Added parameterized invariant tests over 79 real MKV sidecars.
---
 CHANGELOG.md                  |   8 ++
 README.md                     |   2 +-
 docs/output.md                |  10 ++-
 pyproject.toml                |   2 +-
 src/tracksplit/metadata.py    |  53 ++++++++-----
 src/tracksplit/tagger.py      |  31 +++++++-
 tests/test_metadata.py        |  58 ++++++++++++++-
 tests/test_tagger.py          | 108 ++++++++++++++++++++++++++-
 tests/test_tagger_fixtures.py | 135 ++++++++++++++++++++++++++++++++++
 9 files changed, 382 insertions(+), 25 deletions(-)
 create mode 100644 tests/test_tagger_fixtures.py

diff --git a/CHANGELOG.md b/CHANGELOG.md
index 10740c4..5fd584d 100644
--- a/CHANGELOG.md
+++ b/CHANGELOG.md
@@ -5,6 +5,14 @@ All notable changes to this project will be documented in this file.
 The format is based on [Keep a Changelog](https://keepachangelog.com/),
 and this project adheres to [Semantic Versioning](https://semver.org/).
 
+## [0.5.1] - 2026-04-12
+
+### Fixed
+
+- Per-track artist display in Lyrion/LMS: the album-artist MusicBrainz ID was being written as the per-track `MUSICBRAINZ_ARTISTID`, causing LMS to dedupe all tracks to a single contributor row and show the first track's artist for every row. The MBID now goes to `MUSICBRAINZ_ALBUMARTISTID` (Picard-canonical), and the per-track key is never written. Jellyfin display is unchanged by this fix (it dedupes by name, not MBID).
+- Per-track artists whose case-insensitive form equals the album artist are now normalized to the album artist's casing (e.g. "AFROJACK - ID" with album artist "Afrojack" → `ARTIST=Afrojack`).

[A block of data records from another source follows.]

-- ==== Sys2Proof/Machine/ArithInt.lean ====
section
/-!
DEFINITION. The integer instructions (R119 to R125, R128 to R130): one meaning for each, over the shared shape of Ops.
-/

namespace Sys2Proof.Machine

/-- Rotates left by n of 0 to 31. -/
def rotl (a : Word) (n : Nat) : Word := a.rotateLeft n

/-- The shift count of a two-source shift: bits [4:0] (R124). -/
def shiftCount (b : Word) : Nat := b.toNat % 32

/-- The signed quotient (R125). -/
def quotS (a b : Word) : Word :=
  if b = 0 then 0xFFFFFFFF#32 else wordOfInt (Int.tdiv (s32 a) (s32 b))

/-- The signed remainder (R125). -/
def remS (a b : Word) : Word := if b = 0 then a else wordOfInt (Int.tmod (s32 a) (s32 b))

/-- The unsigned quotient (R125). -/
def quotN (a b : Word) : Word := if b = 0 then 0xFFFFFFFF#32 else BitVec.ofNat 32 (a.toNat / b.toNat)

/-- The unsigned remainder (R125). -/
def remN (a b : Word) : Word := if b = 0 then a else BitVec.ofNat 32 (a.toNat % b.toNat)

/-- The number of 1 bits (R130). -/
def popCount (a : Word) : Nat := ((List.range 32).filter fun i => a.getLsbD i).length

/-- The number of leading 0 bits (R130). -/
def leadZeros (a : Word) : Nat := ((List.range 32).find? fun i => a.getLsbD (31 - i)).getD 32

/-- The number of trailing 0 bits (R130). -/
def trailZeros (a : Word) : Nat := ((List.range 32).find? fun i => a.getLsbD i).getD 32

/-- Bit i moved to bit 31 - i (R130). -/
def bitReverse (a : Word) : Word :=
  BitVec.ofNat 32 ((List.range 32).foldl (fun n i => n + (if a.getLsbD i then 2 ^ (31 - i) else 0)) 0)

/-- IADD (R124). -/
def execIadd (c : Ctl) (d a b : Fld) (s : State) : Res :=
  s.compute c [a] [b] [] d fun t l => t.get a l + t.get b l

/-- ISUB (R124). -/
def execIsub (c : Ctl) (d a b : Fld) (s : State) : Res :=
  s.compute c [a] [b] [] d fun t l => t.get a l - t.get b l

/-- IMUL: bits [31:0] of the product (R124). -/
def execImul (c : Ctl) (d a b : Fld) (s : State) : Res :=
  s.compute c [a] [b] [] d fun t l => t.get a l * t.get b l

/-- IMAD: D is read as a source (R120, R124). -/
def execImad (c : Ctl) (d a b : Fld) (s : State) : Res :=
  s.compute c [a] [b] [d] d fun t l => t.get d l + t.get a l * t.get b l

/-- IMULH.S: the high word of the signed product (R124). -/
def execImulhS (c : Ctl) (d a b : Fld) (s : State) : Res :=
  s.compute c [a] [b] [] d fun t l => wordOfInt ((s32 (t.get a l) * s32 (t.get b l)) / 2 ^ 32)

/-- IMULH.N: the high word of the unsigned product (R124). -/
def execImulhN (c : Ctl) (d a b : Fld) (s : State) : Res :=
  s.compute c [a] [b] [] d fun t l => BitVec.ofNat 32 ((t.get a l).toNat * (t.get b l).toNat / 2 ^ 32)

/-- AND (R124). -/
def execAnd (c : Ctl) (d a b : Fld) (s : State) : Res :=
  s.compute c [a] [b] [] d fun t l => t.get a l &&& t.get b l

/-- ANDN (R124). -/
def execAndn (c : Ctl) (d a b : Fld) (s : State) : Res :=
  s.compute c [a] [b] [] d fun t l => t.get a l &&& ~~~(t.get b l)

/-- OR (R124). -/
def execOr (c : Ctl) (d a b : Fld) (s : State) : Res :=
  s.compute c [a] [b] [] d fun t l => t.get a l ||| t.get b l

/-- XOR (R124). -/
def execXor (c : Ctl) (d a b : Fld) (s : State) : Res :=
  s.compute c [a] [b] [] d fun t l => t.get a l ^^^ t.get b l

/-- SHL (R124). -/
def execShl (c : Ctl) (d a b : Fld) (s : State) : Res :=
  s.compute c [a] [b] [] d fun t l => (t.get a l) <<< shiftCount (t.get b l)

/-- ROL (R124). -/
def execRol (c : Ctl) (d a b : Fld) (s : State) : Res :=
  s.compute c [a] [b] [] d fun t l => rotl (t.get a l) (shiftCount (t.get b l))

/-- SHR: zeros come in (R124). -/
def execShr (c : Ctl) (d a b : Fld) (s : State) : Res :=
  s.compute c [a] [b] [] d fun t l => (t.get a l) >>> shiftCount (t.get b l)

/-- SAR: the sign comes in (R124). -/
def execSar (c : Ctl) (d a b : Fld) (s : State) : Res :=
  s.compute c [a] [b] [] d fun t l => (t.get a l).sshiftRight (shiftCount (t.get b l))

/-- IMIN.S (R124). -/
def execIminS (c : Ctl) (d a b : Fld) (s : State) : Res :=
  s.compute c [a] [b] [] d fun t l => if s32 (t.get a l) ≤ s32 (t.get b l) then t.get a l else t.get b l

/-- IMIN.N (R124). -/
def execIminN (c : Ctl) (d a b : Fld) (s : State) : Res :=
  s.compute c [a] [b] [] d fun t l => if (t.get a l).toNat ≤ (t.get b l).toNat then t.get a l else t.get b l

/-- IMAX.S (R124). -/
def execImaxS (c : Ctl) (d a b : Fld) (s : State) : Res :=
  s.compute c [a] [b] [] d fun t l => if s32 (t.get a l) ≤ s32 (t.get b l) then t.get b l else t.get a l

/-- IMAX.N (R124). -/
def execImaxN (c : Ctl) (d a b : Fld) (s : State) : Res :=
  s.compute c [a] [b] [] d fun t l => if (t.get a l).toNat ≤ (t.get b l).toNat then t.get b l else t.get a l

/-- CMPEQ (R124). -/
def execCmpeq (c : Ctl) (d a b : Fld) (s : State) : Res :=
  s.compute c [a] [b] [] d fun t l => flagWord (t.get a l == t.get b l)

/-- CMPNE (R124). -/
def execCmpne (c : Ctl) (d a b : Fld) (s : State) : Res :=
  s.compute c [a] [b] [] d fun t l => flagWord (t.get a l != t.get b l)

/-- CMPLT.S (R124). -/
def execCmpltS (c : Ctl) (d a b : Fld) (s : State) : Res :=
  s.compute c [a] [b] [] d fun t l => flagWord (decide (s32 (t.get a l) < s32 (t.get b l)))

/-- CMPLT.N (R124). -/
def execCmpltN (c : Ctl) (d a b : Fld) (s : State) : Res :=
  s.compute c [a] [b] [] d fun t l => flagWord (decide ((t.get a l).toNat < (t.get b l).toNat))

/-- CMPLE.S (R124). -/
def execCmpleS (c : Ctl) (d a b : Fld) (s : State) : Res :=
  s.compute c [a] [b] [] d fun t l => flagWord (decide (s32 (t.get a l) ≤ s32 (t.get b l)))

/-- CMPLE.N (R124). -/
def execCmpleN (c : Ctl) (d a b : Fld) (s : State) : Res :=
  s.compute c [a] [b] [] d fun t l => flagWord (decide ((t.get a l).toNat ≤ (t.get b l).toNat))

/-- SEL: the condition is D (R120, R124). -/
def execSel (c : Ctl) (d a b : Fld) (s : State) : Res :=
  s.compute c [a] [b] [d] d fun t l => if isTrue (t.get d l) then t.get a l else t.get b l

/-- IABSD: the absolute signed difference as N32 (R124). -/
def execIabsd (c : Ctl) (d a b : Fld) (s : State) : Res :=
  s.compute c [a] [b] [] d fun t l => BitVec.ofNat 32 (s32 (t.get a l) - s32 (t.get b l)).natAbs

/-- IDIV.S (R125). -/
def execIdivS (c : Ctl) (d a b : Fld) (s : State) : Res :=
  s.compute c [a] [b] [] d fun t l => quotS (t.get a l) (t.get b l)

/-- IDIV.N (R125). -/
def execIdivN (c : Ctl) (d a b : Fld) (s : State) : Res :=
  s.compute c [a] [b] [] d fun t l => quotN (t.get a l) (t.get b l)

/-- IREM.S (R125). -/
def execIremS (c : Ctl) (d a b : Fld) (s : State) : Res :=
  s.compute c [a] [b] [] d fun t l => remS (t.get a l) (t.get b l)

/-- IREM.N (R125). -/
def execIremN (c : Ctl) (d a b : Fld) (s : State) : Res :=
  s.compute c [a] [b] [] d fun t l => remN (t.get a l) (t.get b l)

/-- MOV (R130). -/
def execMov (c : Ctl) (d a : Fld) (s : State) : Res :=
  s.compute c [a] [] [] d fun t l => t.get a l

/-- NOT (R130). -/
def execNot (c : Ctl) (d a : Fld) (s : State) : Res :=
  s.compute c [a] [] [] d fun t l => ~~~(t.get a l)

/-- NEG (R130). -/
def execNeg (c : Ctl) (d a : Fld) (s : State) : Res :=
  s.compute c [a] [] [] d fun t l => 0 - t.get a l

/-- IABS: bits [31:0] of the absolute value (R130). -/
def execIabs (c : Ctl) (d a : Fld) (s : State) : Res :=
  s.compute c [a] [] [] d fun t l => BitVec.ofNat 32 (s32 (t.get a l)).natAbs

/-- POPC (R130). -/
def execPopc (c : Ctl) (d a : Fld) (s : State) : Res :=
  s.compute c [a] [] [] d fun t l => BitVec.ofNat 32 (popCount (t.get a l))

/-- CLZ (R130). -/
def execClz (c : Ctl) (d a : Fld) (s : State) : Res :=
  s.compute c [a] [] [] d fun t l => BitVec.ofNat 32 (leadZeros (t.get a l))

/-- CTZ (R130). -/
def execCtz (c : Ctl) (d a : Fld) (s : State) : Res :=
  s.compute c [a] [] [] d fun t l => BitVec.ofNat 32 (trailZeros (t.get a l))

/-- BREV (R130). -/
def execBrev (c : Ctl) (d a : Fld) (s : State) : Res :=
  s.compute c [a] [] [] d fun t l => bitReverse (t.get a l)

/-- SEXT8 (R130). -/
def execSext8 (c : Ctl) (d a : Fld) (s : State) : Res :=
  s.compute c [a] [] [] d fun t l => sext32 ((t.get a l).setWidth 8)

/-- SEXT16 (R130). -/
def execSext16 (c : Ctl) (d a : Fld) (s : State) : Res :=
  s.compute c [a] [] [] d fun t l => sext32 ((t.get a l).setWidth 16)

/-- ZEXT8 (R130). -/
def execZext8 (c : Ctl) (d a : Fld) (s : State) : Res :=
  s.compute c [a] [] [] d fun t l => zext32 ((t.get a l).setWidth 8)

/-- ZEXT16 (R130). -/
def execZext16 (c : Ctl) (d a : Fld) (s : State) : Res :=
  s.compute c [a] [] [] d fun t l => zext32 ((t.get a l).setWidth 16)

/-- ISUNI: the form bit as it stands when A is read, the same in every active lane (R72, R130). -/
def execIsuni (c : Ctl) (d a : Fld) (s : State) : Res :=
  s.compute c [a] [] [] d fun t _ => flagWord (t.formBit a)

/-- IADDI (R128). -/
def execIaddi (c : Ctl) (d a : Fld) (imm : BitVec 8) (s : State) : Res :=
  s.compute c [a] [] [] d fun t l => t.get a l + sext32 imm

/-- SHLI (R128). -/
def execShli (c : Ctl) (d a : Fld) (n : BitVec 5) (s : State) : Res :=
  s.compute c [a] [] [] d fun t l => (t.get a l) <<< n.toNat

/-- SHRI (R128). -/
def execShri (c : Ctl) (d a : Fld) (n : BitVec 5) (s : State) : Res :=
  s.compute c [a] [] [] d fun t l => (t.get a l) >>> n.toNat

/-- SARI (R128). -/
def execSari (c : Ctl) (d a : Fld) (n : BitVec 5) (s : State) : Res :=
  s.compute c [a] [] [] d fun t l => (t.get a l).sshiftRight n.toNat

/-- ROLI (R128). -/
def execRoli (c : Ctl) (d a : Fld) (n : BitVec 5) (s : State) : Res :=
  s.compute c [a] [] [] d fun t l => rotl (t.get a l) n.toNat

/-- LDI (R128). -/
def execLdi (d : Fld) (imm : BitVec 17) (s : State) : Res :=
  s.compute ctlNone [] [] [] d fun _ _ => sext32 imm

/-- LDHI: D[15:0] is kept, and D is read as a source (R120, R128). -/
def execLdhi (d : Fld) (imm : BitVec 16) (s : State) : Res :=
  s.compute ctlNone [] [] [d] d fun t l => imm ++ (t.get d l).setWidth 16

end Sys2Proof.Machine
end

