/-- REVOCATION_ACK (R161): no revocation of the lane is outstanding any more; the acknowledgement leaves with the delay of this
moment. -/
def execRevocationAck (req lane : Nat) (s : State) : Res :=
  s.onLane req lane fun r x =>
    match x.st with
    | .registered _ _ => s.setLane r { x with st := s.ackLane x.pa (max 1 r.kind.globalBytes) [] }
    | _ => s

/-- Every lane of a request has come to its end. -/
def Req.allDone (r : Req) : Bool := r.lanes.all fun x => x.st == .done

/-- STORE_ACK (R162): a local deadline is set; a store whose lanes have all been acknowledged is over. A held raw-view STG
first learns whether it has been accepted (R326). -/
def execStoreAck (req lane : Nat) (s : State) : Res :=
  s.onLane req lane fun r x =>
    match r.kind.isStore && !s.heldRelief r, x.st with
    | true, .acked d =>
      let r1 := r.setLane { x with st := .done }
      let s1 := s.setDeadline r d
      if r1.allDone then s1.dropReq r.id else s1.putReq r1
    | _, _ => s

/-- LOCAL_DEADLINE_PASS (R162). -/
def execLocalDeadlinePass (id : Nat) (s : State) : Res :=
  s.operational
    (match s.deadlines.find? fun d => d.id == id with
     | some d =>
       if d.at_ ≤ s.coreTime d.core then { s with deadlines := s.deadlines.filter fun x => x.id != id } else s
     | none => s)

/-! ## Atomics -/

/-- The execution point of a narrow atomic is busy with the word: the cluster unit until every earlier cluster-scope atomic on it has
been acknowledged, the core's store banks until a value that they have computed is registered (R169, R190). -/
def State.pointBusy (s : State) (r : Req) (x : Lane) (sc : Scope) (n : Nat) : Bool :=
  s.reqs.any fun q =>
    match q.kind, sc with
    | .atom op .cluster, .cluster =>
      q.id < r.id && q.core / 8 == r.core / 8 && q.lanes.any fun y => y.st != .done && overlaps y.pa op.bytes x.pa n
    | .atom op .team, .team => q.core == r.core && q.lanes.any fun y => y.st == .bound && overlaps y.pa op.bytes x.pa n
    | _, _ => false

/-- The value that the execution point reads: team scope as a plain LDG of the home core (R160, R190), the others at the home. Where the L1 has no copy, the
read at team scope leaves no leased copy and records no expiry, which the spec leaves open (notes/assumptions/105.md). -/
def State.atomRead (s : State) (r : Req) (sc : Scope) (pa n : Nat) : Nat :=
  if sc = .team then leNat ((s.l1Read r.team r.core pa n).getD (s.phys pa n)) else leNat (s.phys pa n)
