-- ==== Sys2Proof/Machine/LinkEv.lean ====
section
/-!
DEFINITION. The links, the Ethernet ports, the host port and register writes (R8, R264, R290, R297, R298, R354, R379 to R394).
-/

namespace Sys2Proof.Machine

/-! ## Scale-up ports (R379 to R382) -/

def State.port (s : State) (p : Nat) : Port := s.ports.getD p Port.reset

def State.setPort (s : State) (p : Nat) (x : Port) : State := { s with ports := s.ports.set p x }

/-- LINK_ID_WRITE (R379); with a reserved bit it is Ignored (R1, R3). -/
def execLinkIdWrite (v : Word) (s : State) : Res :=
  s.operational (if (s.ports.all fun p => p.st == .down) && wfld v 31 10 == 0 then { s with linkId := wfld v 9 0 } else s)

/-- LINK_EN_SET (R380). -/
def execLinkEnSet (port : Nat) (s : State) : Res :=
  s.operational (if (s.port port).st = .down then s.setPort port { s.port port with en := true, st := .training } else s)

/-- LINK_TRAINED (R380). -/
def execLinkTrained (port : Nat) (s : State) : Res :=
  s.operational (if (s.port port).st = .training then s.setPort port { s.port port with st := .negotiating } else s)

/-- ERR rises by 1, saturating (R380). -/
def Port.fail (x : Port) : Port := { x with err := min 255 (x.err + 1) }

/-- LINK_TRAIN_TIMEOUT (R380). -/
def execLinkTrainTimeout (port : Nat) (s : State) : Res :=
  s.operational (if (s.port port).st = .training then s.setPort port { (s.port port).fail with st := .down } else s)

/-- The agreed version of an interface for which the 960 sends (1, 0): major and minor in one byte, 0 for none (R381). -/
def agreed (offer : List (Nat × Nat)) : Nat := if offer.any fun x => x.1 == 1 then 16 else 0

/-- LINK_NEGOTIATED (R380 to R382): the 960 advertises every capability bit. -/
def execLinkNegotiated (port : Nat) (offer : LinkOffer) (s : State) : Res :=
  s.operational
    (let x := s.port port
     if x.st ≠ .negotiating then s
     else if agreed offer.lcap = 0 then s.setPort port { x with st := .refused }
     else
       s.setPort port { x with
         st := .up, cap := offer.caps, peer := offer.peer % 1024,
         ver := BitVec.ofNat 32 (2 ^ 24 * agreed offer.lcap + 65536 * agreed offer.relf + 256 * agreed offer.srec + agreed offer.save) })

/-- A line of n bytes at pa goes by a port. -/
def State.spanOn (s : State) (port pa n : Nat) : Bool :=
  isRemote pa && n != 0 &&
  (List.range (min 1024 ((pa + n - 1) / 64 - pa / 64 + 1))).any fun i => s.portOf (64 * (pa / 64 + i)) == some port

/-- The contexts with a remote load, store, atomic or matrix drain on its way through a port (R380). -/
def State.onPort (s : State) (port : Nat) : List Nat :=
  (s.reqs.filter fun r =>
    (r.lanes.any fun x => x.st != .bound && x.st != .done && (r.kind.laneSpans x).any fun p => s.spanOn port p.1 p.2) ||
    match r.kind with | .tile (some d) _ => s.spanOn port d.pa 4 | _ => false).map (·.ctx) |>.eraseDups

/-- The copy commands whose bytes are on their way through a port. -/
def State.copiesOn (s : State) (port : Nat) : List Copyc :=
  s.copies.filter fun k => k.ready.isSome && !k.complete && !k.failed && k.wrote.any fun p => s.spanOn port p.1 p.2

/-- A port leaves Up: what it carried completes with "link error", which contains the context of a load, store or atomic and fences the port
(R310, R380), and stops a copy command (R174). -/
def State.losePort (s : State) (port : Nat) (x : Port) : State :=
  let s1 := (s.onPort port).foldl (fun u c => u.strike c (some (.port port)) none) (s.setPort port x)
  (s.copiesOn port).foldl (fun u k => if (u.copy? k.id).isSome then u.stopCopy { k with ready := none } else u) s1

/-- LINK_EN_CLEAR (R380). -/
def execLinkEnClear (port : Nat) (s : State) : Res :=
  s.operational (s.losePort port { s.port port with en := false, st := .down, err := 0, cap := 0, ver := 0 })

/-- LINK_FAILURE (R380). -/
def execLinkFailure (port : Nat) (s : State) : Res :=
  s.operational
    (if (s.port port).st = .up then s.losePort port { (s.port port).fail with st := .training, cap := 0, ver := 0 } else s)

/-- LINK_PORT_ERROR (R380). -/
def execLinkPortError (port : Nat) (s : State) : Res :=
  s.operational
    (if (s.port port).st = .up then s.losePort port { (s.port port).fail with st := .fenced, cap := 0, ver := 0 } else s)

/-! ## Foreign accesses (R294, R384, R386) -/

/-- What a foreign access does. -/
inductive InEnd where
  | done (s : State) (data : List Byte)
  | refused (s : State)
  | absent (s : State) (va : Nat)
  | hold (s : State)

/-- A page allows a foreign access (R294, R384, R386). -/
def foreignOk (work : InWork) (relq : Bool) (a : Attr) : Bool :=
  match work with
  | .read => !a.rlf || relq
  | .write _ => a.w && !a.rlf && (!a.raw || relq)
  | .atom _ _ _ => a.w && !a.rlf && !a.raw

/-- The pieces of a foreign access: none where a page is forbidden. -/
def State.foreignSpan (s : State) (x : Inbound) : Rd (Option (List (Nat × Nat × Nat × Attr))) :=
  let seg (p : Nat × Nat) : Rd (Option (Nat × Nat × Nat × Attr)) :=
    match s.agentSeg x.ctx (s.skips (.foreign x.key)) p.1 with
    | .bad => Rd.pure none
    | .fault _ => .absent p.1
    | .ok pa a =>
      if s.unreachable pa || s.tableAt pa p.2 || !foreignOk x.work x.relq a || (a.raw && s.rawOutside x.ctx p.1 pa p.2) then Rd.pure none
      else Rd.pure (some (p.1, pa, p.2, a))
  (Rd.all ((pieces x.va x.n).map seg)).bind fun xs => Rd.pure (if xs.all (·.isSome) then some (xs.filterMap id) else none)

/-- A lane record for one piece of a foreign write to a raw view. -/
def pieceLane (va pa : Nat) (a : Attr) : Lane := { valueLane 0 [] with va := va, pa := pa, attr := a }

/-- A foreign write of the pieces (R161, R326, R386), the cache of an engine making room for what it takes (R324). -/
def State.foreignWrite (s : State) (x : Inbound) (skip : List Nat) : List (Nat × Nat × Nat × Attr) → List Byte → Rd (Option State)
  | [], _ => Rd.pure (some s)
  | (va, pa, n, a) :: rest, bs =>
    if a.raw then
      match s.surface? (s.leafFrame x.ctx va pa) with
      | none => Rd.pure none
      | some f =>
        if f.st ≠ .open_ then Rd.pure none
        else
          (s.roomFor skip f.frame n).bind fun v =>
            (v.rawStore skip x.ctx (pieceLane va pa a) (bs.take n)).bind fun u => u.foreignWrite x skip rest (bs.drop n)
    else (s.softWrite x.ctx pa (bs.take n)).foreignWrite x skip rest (bs.drop n)

/-- The twenty operations by number (R60). -/
def atomOpOf (n : BitVec 5) : Option AtomOp :=
  ([.ld, .st, .xchg, .cas, .add, .and, .or, .xor, .minS, .maxS, .minN, .maxN, .incw, .decw, .addb, .fadd, .fmin, .fmax, .add64,
    .xchg64] : List AtomOp)[n.toNat]?

/-- A foreign access is served as an engine agent (R384, R386, R394). -/
def State.serve (s : State) (x : Inbound) : InEnd :=
  let skip := s.skips (.foreign x.key)
  if 2 ^ 55 < x.va + x.n then .refused s
  else
    match s.foreignSpan x with
    | .absent va => .absent s va
    | .val none _ => .refused s
    | .val (some sp) _ =>
      if s.placeAhead 0 x.key (s.inboundBlocks x) then .hold s else
      let frames := (sp.filterMap fun p => s.viewFrame x.ctx p.1 p.2.1 p.2.2.2).eraseDups
      match s.holdFrames x.ctx skip frames with
      | (s2, some va) => .absent s2 va
      | (s2, none) =>
        let read (p : Nat × Nat × Nat × Attr) : Rd (List Byte) :=
          if p.2.2.2.raw then s2.rawBytes skip (s2.leafFrame x.ctx p.1 p.2.1) p.1 p.2.2.1
          else if p.2.2.2.rlf then Rd.pure (s2.codedBytes p.2.1 p.2.2.1)
          else Rd.pure (s2.phys p.2.1 p.2.2.1)
        let poison := sp.findSome? fun p => if p.2.2.2.raw then none else s2.poisonIn p.2.1 p.2.2.1
        match x.work with
        | .read =>
          match poison with
          | some l => .refused (s2.contain x.ctx (some l))
          | none =>
            match Rd.all (sp.map read) with
            | .absent va => .absent s2 va
            | .val bs bad => .done (s2.markBad bad) bs.flatten
        | .write bs =>
          match s2.stageAll x.ctx ((sp.filter fun p => !p.2.2.2.raw).map fun p => (p.2.1, p.2.2.1)) with
          | none => .hold s2
          | some s3 =>
            match s3.foreignWrite x skip sp bs with
            | .absent va => .absent s3 va
            | .val none _ => .refused s3
            | .val (some s4) bad =>
              match s3.paid (s4.markBad bad) x.ctx with
              | none => .hold s
              | some s5 => .done s5 []
        | .atom op v w =>
          match poison, atomOpOf op, sp with
          | some l, _, _ => .refused (s2.contain x.ctx (some l))
          | none, some o, (_, pa, n, _) :: [] =>
            let old := leNat (s2.phys pa n)
            match o.stored old v.toNat w.toNat with
            | none => .done s2 (leBytes n old)
            | some new =>
              match s2.stageAll x.ctx [(pa, n)] with
              | none => .hold s2
              | some s3 =>
                let b := s3.blurHeld pa (leBytes n new)
                .done ((b.2.engineWrite x.ctx pa b.1).dropLine pa) (leBytes n old)
          | none, _, _ => .refused s2

/-- The words of the pages that a foreign write reached: the leases on them hold its acknowledgement back (R161, R386). -/
def State.inboundWords (s : State) (x : Inbound) : List Nat :=
  (pieces x.va x.n).flatMap fun p =>
    match s.engineSeg x.ctx p.1 with
    | .ok pa a => if a.raw then [] else wordsOf pa p.2
    | _ => []

/-- The device answers a foreign access that has been served. The acknowledgement of a write leaves after its completion delay and 10 ns
(R386); of a message or placement at once, with overflow when the buffer did not hold it all (R391). -/
def State.answer (s : State) (x : Inbound) (data : List Byte) : State :=
  match x.work with
  | .write _ =>
    let o := Out.status x.id (if x.n < x.full then 6 else 0) x.full
    if x.eth.isSome then s.say o
    else { s with acks := s.acks ++ [(s.now + s.completionDelay (s.inboundWords x) + 10, o)] }
  | _ => s.say (.data x.id data)

/-- Answers whose time has come leave (R386, R387). -/
def State.sendAcks (s : State) : State :=
  (s.acks.filter fun a => a.1 ≤ s.now).foldl (fun u a => u.say a.2)
    { s with acks := s.acks.filter fun a => !(decide (a.1 ≤ s.now)) }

Prevents duplicate contributor rows in Lyrion and stray upper/lowercase variants in Jellyfin. Applied as defense-in-depth so tier-1 sources and un-cached artists still get clean output.
+- Album-artist MBID is now suppressed for B2B/collab album artists ("X & Y", "X vs. Y", "X x Y"): a single MBID cannot identify two performers, and emitting only one half's MBID would merge the collab album into that member's solo discography.
+
 ## [0.5.0] - 2026-04-12
 
 First release with a proper project presence: a hero README, a published docs site, an animated landing page, CI, and a rounded-out CLI UX.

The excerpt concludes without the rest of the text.